4.2 You expressly grant us an irrevocable, sub-licensable licence in the EU to use the Artwork for all commercial purposes required pursuant to our performance of our obligations under this Schedule 1, including but not limited to the use, reproduction, adaptation, modification and publication of that Artwork and sale of products bearing that Artwork. You further confirm that you have obtained all express consents required to provide such Artwork to us for these purposes. You shall further be responsible for procuring all applicable licenses or other rights or consents required in order to grant such license to us.
4.3 You agree that you will not attempt fulfil any Orders for Tebex Merchandise to EU Customers, and accept that your sole remuneration in respect of EU Customer Orders shall be a royalty in respect of the Artwork provided for each Order for Tebex Merchandise. The royalty in respect of any Artwork shall be calculated as follows:
For each sale of Tebex Merchandise to EU Customers bearing Artwork, you shall be entitled to a single, one-off royalty payment, details of which shall be confirmed to you by e-mail on an Order by Order basis, as it is calculated against the total Order value; and
Such royalty payment shall be calculated by deducting the cost price from the agreed sale price of the Tebex Merchandise Order, exclusive of all applicable sales taxes, delivery costs and any discounts or statutory deductions.
5. Taxes & Delivery
5.1 The quoted base price of each item is exclusive of VAT or any other applicable sales tax. We will charge VAT where applicable at the current rates to any customer residing in a country that has a VAT treaty with the UK. If sales taxes are chargeable in respect of any orders for Tebex Merchandise, for EU Customers this shall be charged to them directly, and for Non-EU Customers you shall be responsible for ensuring that all applicable sales taxes are re-charged to your Non-EU Customer.
5.2 All Tebex Merchandise ordered shall be shipped to the addresses provided from Your Webstore checkout when the original Orders were placed. If any of the details are incorrect, we are not liable for any items which have not been received. Within a single collated Order you may specify multiple delivery addresses (up to one for each item), and orders will be dispatched to those specified addresses.
5.3 Items are produced after receipt of Orders, and are subject to the terms of the relevant fulfilment provider. As such, all Tebex Merchandise Orders may be subject to a lead time of 3-5 working days, with delivery being made as soon as possible after production. All items are intended to be delivered within 15 working days from the date of the Order (including the above production times). Although we will seek to update you on the progress of any Orders which have been despatched, we cannot guarantee delivery times or accept liability for late delivery.
5.4 We do not accept any liability for out of pocket expenses or other costs incurred due to failed or delayed deliveries. Additionally, we are not responsible for any failed deliveries pursuant to any force majeure events, being events outside of our reasonable control.
6. Order Cancellations
6.1 Tebex Merchandise is bespoke and therefore made to order by our fulfilment partners. Due to the bespoke nature of print on demand items, returns can only be accepted and refunds issued in cases where the Tebex Merchandise is defective.
Distance Selling Regulations and discretionary cancellation rights shall not apply in respect of the Tebex Merchandise. It is your responsibility to ensure that this is made clear on Your Webstore and we shall accept no liability in respect of your failure to do so.
6.2 All cancellations must be notified to us immediately (within 30 minutes) of making the purchase online. We will be unable to process any cancellation which arrives after the Order has been submitted to our fulfilment partner. All cancellations must be sent by email to firstname.lastname@example.org.

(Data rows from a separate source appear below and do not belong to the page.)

@[simp] theorem State.dequant_ieDone (s : State) (ft : FrameType) : (s.dequant ft).ieDone = s.ieDone := rfl
@[simp] theorem State.dequant_ieErr (s : State) (ft : FrameType) : (s.dequant ft).ieErr = s.ieErr := rfl
@[simp] theorem State.dequant_metric (s : State) (ft : FrameType) : (s.dequant ft).metric = s.metric := rfl
@[simp] theorem State.dequant_busy (s : State) (ft : FrameType) : (s.dequant ft).busy = s.busy := rfl
@[simp] theorem State.dequant_done (s : State) (ft : FrameType) : (s.dequant ft).done = s.done := rfl
@[simp] theorem State.dequant_err (s : State) (ft : FrameType) : (s.dequant ft).err = s.err := rfl
@[simp] theorem State.dequant_ovr (s : State) (ft : FrameType) : (s.dequant ft).ovr = s.ovr := rfl
@[simp] theorem State.dequant_steadyE (s : State) (ft : FrameType) : (s.dequant ft).steadyE = s.steadyE := rfl
@[simp] theorem State.dequant_steadyD (s : State) (ft : FrameType) : (s.dequant ft).steadyD = s.steadyD := rfl
@[simp] theorem State.dequant_errcode (s : State) (ft : FrameType) : (s.dequant ft).errcode = s.errcode := rfl
@[simp] theorem State.dequant_cmd (s : State) (ft : FrameType) : (s.dequant ft).cmd = s.cmd := rfl
@[simp] theorem State.dequant_frameW (s : State) (ft : FrameType) : (s.dequant ft).frameW = s.frameW := rfl
@[simp] theorem State.dequant_frameH (s : State) (ft : FrameType) : (s.dequant ft).frameH = s.frameH := rfl
@[simp] theorem State.dequant_mbSize (s : State) (ft : FrameType) : (s.dequant ft).mbSize = s.mbSize := rfl
@[simp] theorem State.dequant_dbSize (s : State) (ft : FrameType) : (s.dequant ft).dbSize = s.dbSize := rfl
@[simp] theorem State.dequant_qscale (s : State) (ft : FrameType) : (s.dequant ft).qscale = s.qscale := rfl
@[simp] theorem State.dequant_searchR (s : State) (ft : FrameType) : (s.dequant ft).searchR = s.searchR := rfl
@[simp] theorem State.dequant_vlen (s : State) (ft : FrameType) : (s.dequant ft).vlen = s.vlen := rfl
@[simp] theorem State.dequant_tileW (s : State) (ft : FrameType) : (s.dequant ft).tileW = s.tileW := rfl
@[simp] theorem State.dequant_tileH (s : State) (ft : FrameType) : (s.dequant ft).tileH = s.tileH := rfl
@[simp] theorem State.dequant_meBx (s : State) (ft : FrameType) : (s.dequant ft).meBx = s.meBx := rfl
@[simp] theorem State.dequant_meBy (s : State) (ft : FrameType) : (s.dequant ft).meBy = s.meBy := rfl
@[simp] theorem State.dequant_meVec (s : State) (ft : FrameType) : (s.dequant ft).meVec = s.meVec := rfl
@[simp] theorem State.dequant_meCost (s : State) (ft : FrameType) : (s.dequant ft).meCost = s.meCost := rfl
@[simp] theorem State.dequant_encFtype (s : State) (ft : FrameType) : (s.dequant ft).encFtype = s.encFtype := rfl
@[simp] theorem State.dequant_decFtype (s : State) (ft : FrameType) : (s.dequant ft).decFtype = s.decFtype := rfl
@[simp] theorem State.dequant_encFcnt (s : State) (ft : FrameType) : (s.dequant ft).encFcnt = s.encFcnt := rfl
@[simp] theorem State.dequant_decFcnt (s : State) (ft : FrameType) : (s.dequant ft).decFcnt = s.decFcnt := rfl
@[simp] theorem State.dequant_mem (s : State) (ft : FrameType) : (s.dequant ft).mem = s.mem.putResiduals (s.dequantized ft s.coefs) := rfl
@[simp] theorem State.dequant_runMetric (s : State) (ft : FrameType) : (s.dequant ft).runMetric = s.runMetric := rfl
@[simp] theorem State.dequant_wait (s : State) (ft : FrameType) : (s.dequant ft).wait = s.wait := rfl
@[simp] theorem State.dequant_draw (s : State) (ft : FrameType) : (s.dequant ft).draw = s.draw := rfl
@[simp] theorem State.dequant_host (s : State) (ft : FrameType) : (s.dequant ft).host = s.host := rfl
@[simp] theorem State.dequant_resp (s : State) (ft : FrameType) : (s.dequant ft).resp = s.resp := rfl
@[simp] theorem State.dequant_width (s : State) (ft : FrameType) : (s.dequant ft).width = s.width := rfl
@[simp] theorem State.dequant_height (s : State) (ft : FrameType) : (s.dequant ft).height = s.height := rfl
@[simp] theorem State.dequant_mb (s : State) (ft : FrameType) : (s.dequant ft).mb = s.mb := rfl
@[simp] theorem State.dequant_db (s : State) (ft : FrameType) : (s.dequant ft).db = s.db := rfl
@[simp] theorem State.dequant_scale (s : State) (ft : FrameType) : (s.dequant ft).scale = s.scale := rfl
@[simp] theorem State.dequant_radius (s : State) (ft : FrameType) : (s.dequant ft).radius = s.radius := rfl
@[simp] theorem State.dequant_len (s : State) (ft : FrameType) : (s.dequant ft).len = s.len := rfl
@[simp] theorem State.dequant_tw (s : State) (ft : FrameType) : (s.dequant ft).tw = s.tw := rfl
@[simp] theorem State.dequant_th (s : State) (ft : FrameType) : (s.dequant ft).th = s.th := rfl
@[simp] theorem State.dequant_bx (s : State) (ft : FrameType) : (s.dequant ft).bx = s.bx := rfl
@[simp] theorem State.dequant_blockY (s : State) (ft : FrameType) : (s.dequant ft).blockY = s.blockY := rfl
@[simp] theorem State.dequant_fieldRows (s : State) (ft : FrameType) : (s.dequant ft).fieldRows = s.fieldRows := rfl
@[simp] theorem State.dequant_fieldCols (s : State) (ft : FrameType) : (s.dequant ft).fieldCols = s.fieldCols := rfl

6.3 We acknowledge that in respect of Orders from EU Customers, we are responsible for processing all refunds and returns. In the event that any EU Customers contact you, please refer them to our contact us via email on email@example.com. In the event that an Order for an EU Customer is returned or refunded, we shall notify you directly of this, and you shall refund us any Royalty which was paid to you in respect of that item of Tebex Merchandise within 7 days of the date of such notification. In the event that you do not refund Us any Royalty required to be repaid under this paragraph 6.3, we may, but shall not be obliged to, set off any Royalty refund owed to us against any future Royalty payable to you.
6.4 In respect of Orders by Non-EU Customers, you shall be responsible for processing all returns and refunds for Non-EU Customers. Once a refund or return has been verified, if you require assistance in processing such returns, please contact us by e-mail on firstname.lastname@example.org.
7. Returns & Exchange
7.1 In respect of all requests for returns or exchanges for Non-EU Customers, it is your responsibility to process these in accordance with the law, and your terms and conditions of sale on Your Webstore. Once you have processed the return or refund for your Non-EU Customer, please then email us at email@example.com. Such e-mail must quote the Order number, the delivery name and address, details of the relevant Tebex Merchandise product and the reason for return. We will then advise on how to proceed.
7.2 If an item delivered to a Non-EU Customer is returned due to an error on our part, or because the Tebex Merchandise is defective, we will provide a refund equal to the full value of the item, subject to the requirement that the item(s) must be returned in the condition in which it was received within 7 days of the date of notification of such defect. Provided the item is defective, we will also refund the cost of standard postage in respect of the item returned.
7.3 Where the item delivered to a Non-EU Customer is not what was originally ordered (but is not defective), you may elect for a refund or a replacement. Please e-mail us at firstname.lastname@example.org to arrange your refund or replacement.
If a discount was applied to your original order, the amount refunded will be adjusted to allow for the revised order value and appropriate discount level. Please note, any customer (including you) can only use a maximum of 1 discount code per Order unless expressly specified in writing otherwise in the terms of such code or voucher.
The colour of the Tebex Merchandise that is produced may not exactly match the colour as displayed by Your Webstore or the Tebex Merchandise Service on a computer monitor. Any Order shall not be deemed defective for minor variations in colour and each Order is placed at your own risk.
10. Image Upload
10.1 When using the image upload facility for the Tebex Merchandise Service to add Artwork, you agree not to, nor permit any customer to, upload or print any images that will cause distress or offence to any person. It is your responsibility to ensure that express permission for any images you use has been granted by the owner of any image. Tebex Merchandise will not be responsible for any copyright infringement by you, or any customer, and you shall indemnify us in full in respect of any claims arising from any Artwork whatsoever.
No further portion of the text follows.